Seaweed is a great substitute for sauces or soups. The seaweed will dissolve easier in these dishes, and you can adjust the flavor as needed. In addition, seaweed also works well in certain salads.
9. Hoisin Sauce
If you cook Asian cuisine regularly you may have this in your kitchen. That will make this an incredibly easy swap for fish sauce.
Like soy sauce, Hoisin works well as a substitute because it offers a familiar flavor found Asian cooking. This is due to its base being made from fermented soybeans. In addition, hoisin sauce has several other flavors added to it.

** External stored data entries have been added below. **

/-- The pins of an epoch that begins: every table its program names, at its current generation in Exact mode (R398). -/
def Dev.pinsFor (d : Dev) (t : Nat) (p : Prog) (exact : Bool) : List (Nat × Nat) :=
  if exact then p.tables.filterMap (fun q => (d.currentGen (tableKey t q.1)).map (fun g => (tableKey t q.1, g.num))) else []

/-- A generation of every state of a table changed by `f`. -/
def ScrTable.everyGen (x : ScrTable) (f : Gen → Gen) : ScrTable :=
  { x with current := x.current.map f, retired := x.retired.map f, build := x.build.map (fun b => { b with gen := f b.gen }) }

/-- The Screen's part in the end of a stream's epoch, or in the stop of its stream: pins and partitions go, and an Open-mode epoch's run entries are due a sweep (R398, R412, R413). -/
def Dev.screenEpochEnd (d : Dev) (sid : Nat) (st : Stream) : Dev :=
  let d := d.dropParts sid
  let d := { d with streams := AMap.mod d.streams sid (fun s => { s with pins := [] }) }
  if st.mode then d
  else
    let names := ((AMap.get? d.progs st.slot).map Prog.dedupTables).getD []
    names.foldl (fun d q =>
      let k := tableKey st.tenant q.1
      match AMap.get? d.screen.tables k with
      | none => d
      | some x =>
        let gens := (x.current.toList ++ x.retired).filter (fun g =>
          g.exact.any (fun e => !e.owner.base && e.owner.stream == sid && e.owner.epoch == st.epoch) ||
          g.near.any (fun e => !e.owner.base && e.owner.stream == sid && e.owner.epoch == st.epoch))
        let d := d.modTable k (fun x => x.everyGen (fun g => g.endEpoch sid st.epoch))
        { d with screen := { d.screen with sweeps := d.screen.sweeps ++ gens.map (fun g => { table := k, gen := g.num, stream := sid, epoch := st.epoch }) } }) d

/-- A generation without the lines of the buckets for which `p` holds; a near record goes with its line, and the band entries that name it with it. -/
def Gen.dropLines (g : Gen) (p : Nat → Bool) : Gen :=
  let gone := (g.near.filter (fun e => p e.index)).map NearRec.index
  { g with
    exact := g.exact.filter (fun e => !p e.bucket), near := g.near.filter (fun e => !p e.index)
    bands := g.bands.filter (fun e => !p e.bucket && !gone.contains e.record), freed := g.freed ++ gone }

/-- The lines of the buckets for which `p` holds that hold entries in the current generation. -/
def ScrTable.linesIn (x : ScrTable) (p : Nat → Bool) : Nat :=
  match x.current with
  | none => 0
  | some g => (((g.exact.map ExactEntry.bucket ++ g.near.map NearRec.index ++ g.bands.map BandEntry.bucket).filter p).eraseDups).length

/-- The sweep of one generation frees the run entries of epochs that are over (R413). -/
def Dev.sweepDone (d : Dev) (k n : Nat) : Dev :=
  match d.screen.sweeps.find? (fun s => s.table == k && s.gen == n) with
  | none => d
  | some w =>
    let mine := fun (o : EntryOwner) => !o.base && o.dead && o.stream == w.stream && o.epoch == w.epoch
    let f := fun (g : Gen) => g.remove (fun e => mine e.owner) (fun e => mine e.owner)
    let d := d.modTable k (fun x =>
      let x := x.modGen n f
      { x with build := x.build.map (fun b => if b.built then { b with gen := f b.gen } else b) })
    { d with screen := { d.screen with sweeps := d.screen.sweeps.erase w } }

/-- DEDUP_SWEEP_DONE (R413): `slot` is the table's key, tenant × 1,024 + TABLE. -/
def execDedupSweepDone (slot gen : Nat) (s : State) : Out := s.onRunning (fun d => d.sweepDone slot gen)

/-- A retired generation freed, once no stream has it pinned (R422). -/
def Dev.retireGen (d : Dev) (k n : Nat) : Dev :=
  match AMap.get? d.screen.tables k with
  | none => d
  | some x =>
    if x.retired.any (fun g => g.num == n) && !d.isPinned k n then
      let d := d.modTable k (fun x => { x with retired := x.retired.filter (fun g => g.num != n) })
      let d := { d with screen := { d.screen with sweeps := d.screen.sweeps.filter (fun s => !(s.table == k && s.gen == n)) } }
      d.freePages PageKind.screen (genOwner k n)
    else d

/-- GENERATION_RETIRE (R422): `slot` is the table's key, tenant × 1,024 + TABLE. -/
def execGenerationRetire (slot gen : Nat) (s : State) : Out := s.onRunning (fun d => d.retireGen slot gen)

/-! ### SCREEN_TABLE_LOAD (R417 to R421) -/

/-- Fields of SCREEN_TABLE_LOAD (Table 12-4). -/
structure TableLoad where
  table : Nat
  kind : Nat
  delete : Bool
  tenant : Nat
  bandLog : Nat
  hamming : Nat
  capacity : Nat
  action : Nat
  count : Nat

These added flavors provide a more complex flavor profile than just using soy sauce as a substitute. In certain dishes this will work well to replace the complexity of the fish sauce. It is best to taste the hoisin sauce first though and make sure it will complement the other flavors of your dish.
One other thing to consider is the consistency of hoisin sauce. Commonly referred to as an Asian barbecue sauce it is thicker than fish sauce. Therefore, it will work best as a glaze or in stir fry dishes. It is also a great dipping sauce.
Use hoisin sauce in a 1:1 substitution for fish sauce in certain recipes.
10. Broth (Mushroom, Fish, Beef)
Broths are good substitutes in a pinch. They can provide the saltiness found in fish sauce, as well as their main flavor.
The most difficult thing with using broth is getting a strong enough flavor. Broths do not have a concentrated flavor; therefore, you will need to use double the amount to get a strong enough flavor.
However, in many recipes the added liquid will shift the overall consistency of the dish too much.
The best dishes to use broth in as a substitute are soups and sauces.
What broth you use will be up to your preference of taste and what you have on hand. Mushroom broth is a great choice for a vegan friendly dish. Beef broth is a common one to have on hand and can work in certain dishes (determine if the other flavors will pair well with the beef).
In addition, you can find fish broth in some stores (or make your own by boiling fish bones in water).
Pick Your Favorite Fish Sauce Substitutes!
Once you have considered which fish sauce substitute will likely pair best with your recipe, go with your favorite flavors and get cooking!